-------- Exercise materials --------

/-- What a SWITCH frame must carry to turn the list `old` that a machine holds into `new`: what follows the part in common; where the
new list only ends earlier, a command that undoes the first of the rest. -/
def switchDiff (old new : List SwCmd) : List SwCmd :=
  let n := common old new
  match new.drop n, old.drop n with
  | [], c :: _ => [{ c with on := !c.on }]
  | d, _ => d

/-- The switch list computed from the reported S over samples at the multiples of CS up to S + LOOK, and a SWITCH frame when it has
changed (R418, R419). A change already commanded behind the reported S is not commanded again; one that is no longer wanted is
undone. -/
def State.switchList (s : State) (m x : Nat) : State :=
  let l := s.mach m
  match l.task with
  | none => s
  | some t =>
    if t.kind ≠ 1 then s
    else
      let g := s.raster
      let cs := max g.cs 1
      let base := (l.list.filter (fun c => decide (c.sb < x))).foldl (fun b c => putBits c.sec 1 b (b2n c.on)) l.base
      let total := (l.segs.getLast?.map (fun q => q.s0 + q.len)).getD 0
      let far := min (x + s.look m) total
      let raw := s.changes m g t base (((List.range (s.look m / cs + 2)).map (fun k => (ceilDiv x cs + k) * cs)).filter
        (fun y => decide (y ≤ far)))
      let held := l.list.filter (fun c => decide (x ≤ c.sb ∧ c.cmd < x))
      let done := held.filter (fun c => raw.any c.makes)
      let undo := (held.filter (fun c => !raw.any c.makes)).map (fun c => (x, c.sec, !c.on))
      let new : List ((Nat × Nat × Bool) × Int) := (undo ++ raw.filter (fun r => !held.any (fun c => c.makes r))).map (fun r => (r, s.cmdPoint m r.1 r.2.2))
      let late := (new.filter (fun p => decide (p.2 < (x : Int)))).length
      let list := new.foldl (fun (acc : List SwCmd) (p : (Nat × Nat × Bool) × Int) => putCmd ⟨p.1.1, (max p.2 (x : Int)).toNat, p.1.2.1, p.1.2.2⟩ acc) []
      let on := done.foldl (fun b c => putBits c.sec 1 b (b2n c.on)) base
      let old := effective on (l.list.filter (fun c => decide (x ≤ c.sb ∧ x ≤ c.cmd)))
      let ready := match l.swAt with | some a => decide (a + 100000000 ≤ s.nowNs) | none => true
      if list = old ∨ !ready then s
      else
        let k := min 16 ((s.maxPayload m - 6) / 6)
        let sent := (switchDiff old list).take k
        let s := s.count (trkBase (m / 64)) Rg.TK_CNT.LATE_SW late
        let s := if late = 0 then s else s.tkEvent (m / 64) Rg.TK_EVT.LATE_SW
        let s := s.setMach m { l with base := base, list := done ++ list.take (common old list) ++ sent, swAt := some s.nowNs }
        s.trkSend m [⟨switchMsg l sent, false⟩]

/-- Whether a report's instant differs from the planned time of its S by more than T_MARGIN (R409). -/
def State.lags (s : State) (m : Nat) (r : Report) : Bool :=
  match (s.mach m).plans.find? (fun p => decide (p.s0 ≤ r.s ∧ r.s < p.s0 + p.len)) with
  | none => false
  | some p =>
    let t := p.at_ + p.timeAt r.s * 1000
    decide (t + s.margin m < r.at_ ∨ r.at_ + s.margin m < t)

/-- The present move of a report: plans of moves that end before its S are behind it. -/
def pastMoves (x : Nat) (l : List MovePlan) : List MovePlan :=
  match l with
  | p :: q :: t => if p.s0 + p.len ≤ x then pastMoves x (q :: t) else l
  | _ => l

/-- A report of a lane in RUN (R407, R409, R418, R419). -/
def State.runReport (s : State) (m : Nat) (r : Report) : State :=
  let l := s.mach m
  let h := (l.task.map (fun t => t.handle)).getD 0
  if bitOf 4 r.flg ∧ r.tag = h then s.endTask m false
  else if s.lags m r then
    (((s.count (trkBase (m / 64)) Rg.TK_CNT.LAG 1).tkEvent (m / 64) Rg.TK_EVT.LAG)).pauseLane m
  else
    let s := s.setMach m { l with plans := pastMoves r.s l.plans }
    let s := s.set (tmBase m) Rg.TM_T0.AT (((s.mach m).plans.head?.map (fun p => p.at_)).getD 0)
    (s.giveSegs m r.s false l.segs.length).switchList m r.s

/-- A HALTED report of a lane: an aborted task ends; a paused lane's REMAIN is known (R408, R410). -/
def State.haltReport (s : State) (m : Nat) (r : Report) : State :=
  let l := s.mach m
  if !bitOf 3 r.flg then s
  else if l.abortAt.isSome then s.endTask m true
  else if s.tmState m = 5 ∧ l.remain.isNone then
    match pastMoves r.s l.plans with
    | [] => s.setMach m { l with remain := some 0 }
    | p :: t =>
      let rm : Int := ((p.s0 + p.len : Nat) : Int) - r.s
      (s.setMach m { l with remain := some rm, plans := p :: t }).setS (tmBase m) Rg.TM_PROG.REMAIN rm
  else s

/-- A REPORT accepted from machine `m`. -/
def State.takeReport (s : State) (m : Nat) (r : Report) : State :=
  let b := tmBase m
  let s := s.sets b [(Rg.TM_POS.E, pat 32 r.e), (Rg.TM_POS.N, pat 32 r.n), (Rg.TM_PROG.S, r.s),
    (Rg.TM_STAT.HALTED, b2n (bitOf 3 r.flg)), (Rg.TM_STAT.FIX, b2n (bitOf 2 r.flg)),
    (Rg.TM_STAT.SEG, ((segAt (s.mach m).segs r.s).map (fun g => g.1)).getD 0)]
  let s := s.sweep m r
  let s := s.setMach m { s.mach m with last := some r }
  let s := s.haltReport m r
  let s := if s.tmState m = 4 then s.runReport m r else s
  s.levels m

--------

**Required work**
Output every record above exactly as it was given.

**Answer to this task**
/-- What a SWITCH frame must carry to turn the list `old` that a machine holds into `new`: what follows the part in common; where the
new list only ends earlier, a command that undoes the first of the rest. -/
def switchDiff (old new : List SwCmd) : List SwCmd :=
  let n := common old new
  match new.drop n, old.drop n with
  | [], c :: _ => [{ c with on := !c.on }]
  | d, _ => d

/-- The switch list computed from the reported S over samples at the multiples of CS up to S + LOOK, and a SWITCH frame when it has
changed (R418, R419). A change already commanded behind the reported S is not commanded again; one that is no longer wanted is
undone. -/
def State.switchList (s : State) (m x : Nat) : State :=
  let l := s.mach m
  match l.task with
  | none => s
  | some t =>
    if t.kind ≠ 1 then s
    else
      let g := s.raster
      let cs := max g.cs 1
      let base := (l.list.filter (fun c => decide (c.sb < x))).foldl (fun b c => putBits c.sec 1 b (b2n c.on)) l.base
      let total := (l.segs.getLast?.map (fun q => q.s0 + q.len)).getD 0
      let far := min (x + s.look m) total
      let raw := s.changes m g t base (((List.range (s.look m / cs + 2)).map (fun k => (ceilDiv x cs + k) * cs)).filter
        (fun y => decide (y ≤ far)))
      let held := l.list.filter (fun c => decide (x ≤ c.sb ∧ c.cmd < x))
      let done := held.filter (fun c => raw.any c.makes)
      let undo := (held.filter (fun c => !raw.any c.makes)).map (fun c => (x, c.sec, !c.on))
      let new : List ((Nat × Nat × Bool) × Int) := (undo ++ raw.filter (fun r => !held.any (fun c => c.makes r))).map (fun r => (r, s.cmdPoint m r.1 r.2.2))
      let late := (new.filter (fun p => decide (p.2 < (x : Int)))).length
      let list := new.foldl (fun (acc : List SwCmd) (p : (Nat × Nat × Bool) × Int) => putCmd ⟨p.1.1, (max p.2 (x : Int)).toNat, p.1.2.1, p.1.2.2⟩ acc) []
      let on := done.foldl (fun b c => putBits c.sec 1 b (b2n c.on)) base
      let old := effective on (l.list.filter (fun c => decide (x ≤ c.sb ∧ x ≤ c.cmd)))
      let ready := match l.swAt with | some a => decide (a + 100000000 ≤ s.nowNs) | none => true
      if list = old ∨ !ready then s
      else
        let k := min 16 ((s.maxPayload m - 6) / 6)
        let sent := (switchDiff old list).take k
        let s := s.count (trkBase (m / 64)) Rg.TK_CNT.LATE_SW late
        let s := if late = 0 then s else s.tkEvent (m / 64) Rg.TK_EVT.LATE_SW
        let s := s.setMach m { l with base := base, list := done ++ list.take (common old list) ++ sent, swAt := some s.nowNs }
        s.trkSend m [⟨switchMsg l sent, false⟩]

/-- Whether a report's instant differs from the planned time of its S by more than T_MARGIN (R409). -/
def State.lags (s : State) (m : Nat) (r : Report) : Bool :=
  match (s.mach m).plans.find? (fun p => decide (p.s0 ≤ r.s ∧ r.s < p.s0 + p.len)) with
  | none => false
  | some p =>
    let t := p.at_ + p.timeAt r.s * 1000
    decide (t + s.margin m < r.at_ ∨ r.at_ + s.margin m < t)

/-- The present move of a report: plans of moves that end before its S are behind it. -/
def pastMoves (x : Nat) (l : List MovePlan) : List MovePlan :=
  match l with
  | p :: q :: t => if p.s0 + p.len ≤ x then pastMoves x (q :: t) else l
  | _ => l

/-- A report of a lane in RUN (R407, R409, R418, R419). -/
def State.runReport (s : State) (m : Nat) (r : Report) : State :=
  let l := s.mach m
  let h := (l.task.map (fun t => t.handle)).getD 0
  if bitOf 4 r.flg ∧ r.tag = h then s.endTask m false
  else if s.lags m r then
    (((s.count (trkBase (m / 64)) Rg.TK_CNT.LAG 1).tkEvent (m / 64) Rg.TK_EVT.LAG)).pauseLane m
  else
    let s := s.setMach m { l with plans := pastMoves r.s l.plans }
    let s := s.set (tmBase m) Rg.TM_T0.AT (((s.mach m).plans.head?.map (fun p => p.at_)).getD 0)
    (s.giveSegs m r.s false l.segs.length).switchList m r.s

/-- A HALTED report of a lane: an aborted task ends; a paused lane's REMAIN is known (R408, R410). -/
def State.haltReport (s : State) (m : Nat) (r : Report) : State :=
  let l := s.mach m
  if !bitOf 3 r.flg then s
  else if l.abortAt.isSome then s.endTask m true
  else if s.tmState m = 5 ∧ l.remain.isNone then
    match pastMoves r.s l.plans with
    | [] => s.setMach m { l with remain := some 0 }
    | p :: t =>
      let rm : Int := ((p.s0 + p.len : Nat) : Int) - r.s
      (s.setMach m { l with remain := some rm, plans := p :: t }).setS (tmBase m) Rg.TM_PROG.REMAIN rm
  else s

/-- A REPORT accepted from machine `m`. -/
def State.takeReport (s : State) (m : Nat) (r : Report) : State :=
  let b := tmBase m
  let s := s.sets b [(Rg.TM_POS.E, pat 32 r.e), (Rg.TM_POS.N, pat 32 r.n), (Rg.TM_PROG.S, r.s),
    (Rg.TM_STAT.HALTED, b2n (bitOf 3 r.flg)), (Rg.TM_STAT.FIX, b2n (bitOf 2 r.flg)),
    (Rg.TM_STAT.SEG, ((segAt (s.mach m).segs r.s).map (fun g => g.1)).getD 0)]
  let s := s.sweep m r
  let s := s.setMach m { s.mach m with last := some r }
  let s := s.haltReport m r
  let s := if s.tmState m = 4 then s.runReport m r else s
  s.levels m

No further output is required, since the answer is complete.